Tell your stories. If people wanted you to write warmly about them, they should have behaved better.”
(Anne Lamott, Bird by Bird: Some Instructions on Writing and Life)
This is perhaps my most favorite quote on writing the truth. Anne Lamott cuts right through the bologna and sits on the front porch with us. She calls us to write deeply and honestly and fully no matter what or where our stories have taken us. “You own everything that happened to you.” I think that is what Writing Deep is all about… finding a way to write your story anyways.
One of the great impediments to my writing has been worrying what other people think of what I write.
Both the people who have been a part of that story (the antagonists, the sidekicks, the active participants, and the characters on the fringe) and those who have had nothing to do with it… I worried about what they would feel as they learned more about me.
Because for all the ways I have tried to share my heart – there are still a whole bunch of folks who only see in me what they want to see.
For a few years I was looking for my story to receive permission – like I needed permission to tell it.
Like I wasn’t a real writer until someone – approved.
Like I couldn’t do this until someone said it was OK.
What I found in the meantime is that there is always going to be someone angry or hurt or in denial when you write your real – your truth. There will always be someone watching your life, someone reading your words who does not like you very much.
For all the people who love you and love what you have to say about yourself – there will always be a few who hate your truth.
Not everyone is going to love you. Not everyone is going to love what you have to say about where you have wandered.
And somehow whether you write words, speak words, or simply live them – you have to find a way to be OK with NOT being liked.
You have to learn how to be OK when other people do not approve.
Write Your Story Anyways
I started blogging after I lost community and friendship and what I thought was my forever place. Up until that point I had never let anyone read what I wrote. I spent most of my teens and twenties hiding those words and my truth. I didn’t speak up very often. My words were tucked away in journal pages and rarely saw the light of day. There are reasons why – reasons that seem silly and sad. Sad because of how things in our youth can try to define our forevers and always.

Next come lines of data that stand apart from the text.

-- ==== Sys2Proof/Certificates/Slice0/Obligations.lean ====
section
/-!
DEFINITION. Obligations.lean: the statements for the provers. Each docstring names the rule of spec/ it formalises. A response is
written as the 16-bit word of rule R46 (`0x8000` is `ST_BADMODE`, `0x4000` is `ST_ILLEGAL`), so that no statement leans on the
function that forms it.
-/

open Sys2Proof Sys2Proof.Machine

/-! ### Encoding -/

/-- Words written out from rule R43 and 95_test_vectors.md section 2.1, and what each is. -/
def Obligations.WordsOfTheOpcodeMapDecode : Prop :=
  decode 0x02000000000000000000000000000000#128 = .ok .start
  ∧ decode 0x08000000000000000000000000000000#128 = .ok .chk
  ∧ decode 0x10100E0D0C0B0A090807060504030201#128 = .ok (.ldk1 0x100E0D0C0B0A090807060504030201#120)
  ∧ decode 0x13000000000000000000000000000000#128 = .ok .shk2
  ∧ decode 0x20000000000000000000000000000000#128 = .ok .drv
  ∧ decode 0x2100000000000000000000000000001F#128 = .ok (.enc 0x1F#5)
  ∧ decode 0x22000000000000000000000000000016#128 = .ok (.dec 0x16#5)
  ∧ decode 0x00000000000000000000000000000000#128 = .error (.unassignedOpcode 0x00#8)
  ∧ decode 0x20800000000000000000000000000000#128 = .error (.reservedBits .drv)
  ∧ decode 0x21000000000000000000000000000020#128 = .error (.reservedBits .enc)

/-- Decoding an encoded command gives it back, with every operand at every value (rules R40 to R43). -/
def Obligations.DecodeOfEncodeIsTheCommand : Prop :=
  ∀ i : Instr, i.wellFormed = true → decode (encode i) = .ok i

/-- Every word has one meaning: the word of the command that it decodes to is that word (rules R41, R43, R45). -/
def Obligations.EncodeOfDecodeIsTheWord : Prop :=
  ∀ (w : CommandWord) (i : Instr), decode w = .ok i → encode i = w

/-- Rule R43, match and mask: a word matches a row of the opcode map exactly when it decodes to that row's command. The rows,
opcodes and masks are written out here. -/
def Obligations.MatchAndMaskSelectTheCommand : Prop :=
  let n := 0xFFFFFFFFFFFFFFFFFFFFFFFFFFFFFFFF#128
  let k := 0xFF000000000000000000000000000000#128
  let c := 0xFFFFFFFFFFFFFFFFFFFFFFFFFFFFFFE0#128
  ∀ row ∈ [(Mnemonic.rst, 0x01#8, n), (.start, 0x02#8, n), (.stop, 0x03#8, n), (.abt, 0x04#8, n), (.chk, 0x08#8, n),
      (.ldk1, 0x10#8, k), (.ldk2, 0x11#8, k), (.shk1, 0x12#8, n), (.shk2, 0x13#8, n), (.kb1, 0x14#8, n), (.kb2, 0x15#8, n),
      (.rsk, 0x16#8, n), (.drv, 0x20#8, n), (.enc, 0x21#8, c), (.dec, 0x22#8, c)],
    ∀ w : CommandWord,
      w &&& row.2.2 = row.2.1.setWidth 128 <<< 120 ↔ ∃ i, decode w = .ok i ∧ i.mnemonic = row.1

- I am glad that I picked up a pen again and anyways.
- I am grateful for the fractured places that forced me into silence, solitude, and the path.

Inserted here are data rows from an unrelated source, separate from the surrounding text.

/-- The illegal words: an opcode of no row, or of a row of format N or C that reserves a bit that is set (rule R44). -/
theorem decode_error_iff_fields (w : CommandWord) :
    (∃ e, decode w = .error e) ↔
      opcField w ∉ Mnemonic.all.map Mnemonic.opcode
      ∨ (opcField w ∈ Format.n.opcodes ∧ opdField w ≠ 0#120)
      ∨ (opcField w ∈ Format.c.opcodes ∧ (opdField w).extractLsb' 5 115 ≠ 0#115) := by
  by_cases hopc : opcField w ∈ Mnemonic.all.map Mnemonic.opcode
  · obtain ⟨m, -, hm⟩ := List.mem_map.1 hopc
    rw [or_iff_right (not_not_intro hopc), decode_error_iff_of_opcode hm.symm, reservedZero_eq_false_iff, ← hm,
      opcode_mem_opcodes_iff, opcode_mem_opcodes_iff]
  · exact iff_of_true (decode_error_of_unassigned hopc) (.inl hopc)

end Sys2Proof

namespace Sys2Proof.Machine

/-- Settles O5: the written lists are the opcodes of the rows, and `decode_error_iff_fields` says which words are illegal. -/
theorem illegalWordsAreRefusedWithNoEffect : Obligations.IllegalWordsAreRefusedWithNoEffect := by
  refine ⟨fun w => ?_, fun s w rest e hp hd => ?_⟩
  · have hreserved : (opdField w).extractLsb' 5 115 = w.extractLsb' 5 115 := extractLsb'_field w (by omega)
    rw [← hreserved]
    exact decode_error_iff_fields w
  · exact ⟨_, step_illegal hp hd, by simp [hp], by simp [answered], refuseIllegal_takeWord_frame s⟩

/-! ### Table words -/

theorem except_toOption_eq_some_iff {ε α : Type} {x : Except ε α} {a : α} : x.toOption = some a ↔ x = .ok a := by
  cases x <;> simp [Except.toOption]

/-- What the decoder reads from a table row is what it reads from the command word of that row (rule R40). -/
theorem decode_of_decodeTableWord {nbits w : Nat} {i : Instr} (h : decodeTableWord nbits w = some i) :
    decode (tableWord nbits w) = .ok i := by
  unfold decodeTableWord at h
  split at h
  · exact except_toOption_eq_some_iff.1 h
  · cases h

/-- A number below `2 ^ 128` is a whole table row. -/
theorem decodeTableWord_toNat (w : CommandWord) : decodeTableWord 128 w.toNat = (decode w).toOption := by
  have hw : w.toNat % 2 ^ 128 = w.toNat := Nat.mod_eq_of_lt w.isLt
  rw [decodeTableWord, hw, if_pos w.isLt, BitVec.ofNat_toNat, BitVec.setWidth_eq]

/-- The word presented first is the one the next step takes, and the state behind it is as before (rules R36 and R39). -/
theorem step_presentFirst {w : CommandWord} {i : Instr} (hd : decode w = .ok i) (s : State) :
    step (presentFirst w s) = exec i s :=
  step_command (presentFirst_port w s) hd

/-- Settles O8: a row of 128 bits is its command word, and the word presented first is the one the step takes. -/
theorem wordPresentedFirstRunsNext : Obligations.WordPresentedFirstRunsNext := by
  refine ⟨fun w i => ?_, fun s nbits w i h => ?_⟩
  · rw [decodeTableWord_toNat, except_toOption_eq_some_iff]
  · exact step_presentFirst (decode_of_decodeTableWord h) s

/-! ### The one response -/

theorem boolData_lt (b : Bool) : (boolData b).toNat < 2 := by cases b <;> decide

theorem unitData_lt (c : CharUnit) : (unitData c).toNat < 2 ^ 5 := by
  rw [unitData, BitVec.toNat_setWidth_of_le (by omega)]
  exact c.isLt

/-- An accepted command answers `ST_OK` once, with data of its width (rule R46). -/
theorem effect_responses (i : Instr) (s : State) :
    ∃ dout : KVal, dout.toNat < 2 ^ dataBits i.mnemonic ∧ (effect i s).responses = s.responses ++ [respWord .ok dout] := by
  cases i with
  | drv => exact ⟨_, (derive s).1.isLt, (finishCharacter_done s _).responses⟩
  | enc ch => exact ⟨_, unitData_lt _, (finishCharacter_done s _).responses⟩
  | dec ch => exact ⟨_, unitData_lt _, (finishCharacter_done s _).responses⟩
  | start =>
    rcases validateKeys_cases (restore s) with ⟨-, h⟩ | ⟨-, -, h⟩ | ⟨-, -, h⟩ <;>
      exact ⟨_, boolData_lt _, congrArg State.responses h⟩
  | chk => exact ⟨_, boolData_lt _, rfl⟩
  | ldk1 k => exact ⟨_, boolData_lt _, rfl⟩
  | ldk2 k => exact ⟨_, boolData_lt _, rfl⟩
  | kb1 => exact ⟨_, boolData_lt _, rfl⟩
  | kb2 => exact ⟨_, boolData_lt _, rfl⟩
  | _ => exact ⟨0#13, by decide, rfl⟩

@[simp] theorem respWord_status (st : RespStatus) (dout : KVal) : (respWord st dout).extractLsb' 14 2 = st.code := by
  rw [respWord, BitVec.extractLsb'_append_eq_of_le (by decide)]
  exact BitVec.extractLsb'_append_eq_left

@[simp] theorem respWord_data (st : RespStatus) (dout : KVal) : (respWord st dout).extractLsb' 0 13 = dout :=
  BitVec.extractLsb'_append_eq_right

@[simp] theorem respWord_bit13 (st : RespStatus) (dout : KVal) : (respWord st dout).getLsbD 13 = false := by
  change BitVec.getLsbD (w := 2 + 1 + 13) (st.code ++ 0#1 ++ dout) 13 = false
  rw [BitVec.getLsbD_append, if_neg (by decide), BitVec.getLsbD_append, if_pos (by decide)]
  exact BitVec.getLsbD_zero

/-- The step of a word answers once, with data of the command's width; any status but `ST_OK` comes with data 0 and moves the two
ports alone (rules R46, R99 and R100). -/
theorem step_answers {s : State} {w : CommandWord} {rest : List CommandWord} (hp : s.port = w :: rest) :
    ∃ t st dout, step s = .next t ∧ answered (respWord st dout) s t
      ∧ (st ≠ .ok → dout = 0#13 ∧ unchangedExcept [.port, .responses] s t)
      ∧ ∀ i, decode w = .ok i → dout.toNat < 2 ^ dataBits i.mnemonic := by
  cases hd : decode w with
  | error e =>
    exact ⟨_, .illegal, 0#13, step_illegal hp hd, rfl, fun _ => ⟨rfl, refuseIllegal_takeWord_frame s⟩, nofun⟩
  | ok i =>
    rw [step_command hp hd]
    by_cases hm : (takeWord s).mode ∈ legalIn i.mnemonic
    · obtain ⟨dout, hlt, hr⟩ := effect_responses i (takeWord s)
      exact ⟨_, .ok, dout, exec_accepted hm, hr, fun h => absurd rfl h, fun _ h => Except.ok.inj h ▸ hlt⟩
    · exact ⟨_, .badMode, 0#13, exec_refused hm, rfl, fun _ => ⟨rfl, by simp [unchangedExcept_iff]⟩,
        fun _ _ => Nat.two_pow_pos _⟩

/-- Settles O12: the response of `step_answers`, field by field. -/
theorem everyWordIsAnsweredOnce : Obligations.EveryWordIsAnsweredOnce := by
  intro s w rest hp
  obtain ⟨t, st, dout, hs, ha, href, hlt⟩ := step_answers hp
  refine ⟨t, respWord st dout, hs, by rw [step_port hs, hp, List.tail_cons], ha, respWord_bit13 st dout, ?_, ?_, ?_⟩
  · rw [respWord_status]; cases st <;> decide
  · rw [respWord_status, respWord_data]
    exact fun h => href fun hok => h (by rw [hok]; rfl)
  · rwa [respWord_data]

/-! ### The lines of the assembler -/

theorem expandLine_eq_none_iff (l : Line) : expandLine l = none ↔ l.wellFormed = false := by
  rw [expandLine, ← Bool.not_eq_true]
  exact ite_eq_right_iff.trans (by simp)

theorem assembleLine_eq_none_iff (l : Line) : assembleLine l = none ↔ l.wellFormed = false := by
  rw [assembleLine, Option.map_eq_none_iff, expandLine_eq_none_iff]

/-- The words of a line decode, in order, to the commands it expands to (rules R45 and R47). -/
theorem decode_assembleLine {l : Line} {ws : List CommandWord} (h : assembleLine l = some ws) :
    ∃ is, expandLine l = some is ∧ ws.map decode = is.map .ok := by
  obtain ⟨is, he, rfl⟩ := Option.map_eq_some_iff.1 h
  exact ⟨is, he, by rw [List.map_map]; exact List.map_congr_left fun i _ => decode_encode i⟩

/-- A key buffer is one of exactly 15 bytes (rule R97). -/
theorem keyBufferOk_iff (bytes : List Byte) : keyBufferOk bytes = true ↔ bytes.length = 15 := beq_iff_eq

theorem unitOk_iff (u : Nat) : unitOk u = true ↔ u < 32 := decide_eq_true_iff

/-! #### The three line forms of rule R47 -/

theorem expandLine_plain (m : Mnemonic) :
    expandLine (.plain m) = if m.format = .n then some [m.build 0#120] else none :=
  if_congr beq_iff_eq rfl rfl

theorem expandLine_key (m : Mnemonic) (bytes : List Byte) :
    expandLine (.key m bytes) = if m.format = .k ∧ bytes.length = 15 then some [m.build (keyopOfBytes bytes)] else none :=
  if_congr (Bool.and_eq_true_iff.trans (and_congr beq_iff_eq (keyBufferOk_iff bytes))) rfl rfl

theorem expandLine_unit (m : Mnemonic) (u : Nat) :
    expandLine (.unit m u) = if m.format = .c ∧ u < 32 then some [m.build (BitVec.ofNat 120 u)] else none :=
  if_congr (Bool.and_eq_true_iff.trans (and_congr beq_iff_eq (unitOk_iff u))) rfl rfl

- I am grateful that in trying to make my writing space a beautiful place – I found how much I love the camera.
After my world twisted ugly I was trying to make sense of what had happened. I was trying to silence the voices that had been shouting for too long in favor of finding my own voice and my own eyes – again, finally. Almost seven years later – and some 1,400 blog posts written – most of which I have hidden away in a vault with the old wine – I have learned a lot about myself.
I have learned why I need writing because written words are like prayer to me.
Writing and photography are holy places in my life.
Places where I am found barefoot and bowing low. Places where I am not afraid of a little messy and a little dirt and a little bloody scrape on the elbows or knees.
*Free Facebook Cover Photo of the above image can be found here (just right click and save on the image)
This is Holy Ground
When I am not routinely writing words on pages or screens I find myself disjointed and chaotic. My soul feels off center like there is a shifting deep inside.
When I am not often taking up my well-worn, well-loved camera to capture what I see I find my life tilted and blurry. I can’t see straight.
The camera helps me to see. The pen helps me to breathe.
I am easily torn and easily flooded and easily lost – when there is no pen or camera in my hands.
I have to find a way for this every day – or every other day.
I may not ever finish that book I’ve been writing. I might not get it done.
And this little website – no one may read and the cash to fund it may run dry, but I think I would find a way to write anyways.
Writing is prayer. Photography is Holy Ground. It is how I speak to the Divine and how the Divine speaks to me.
And I have no intention of walking away.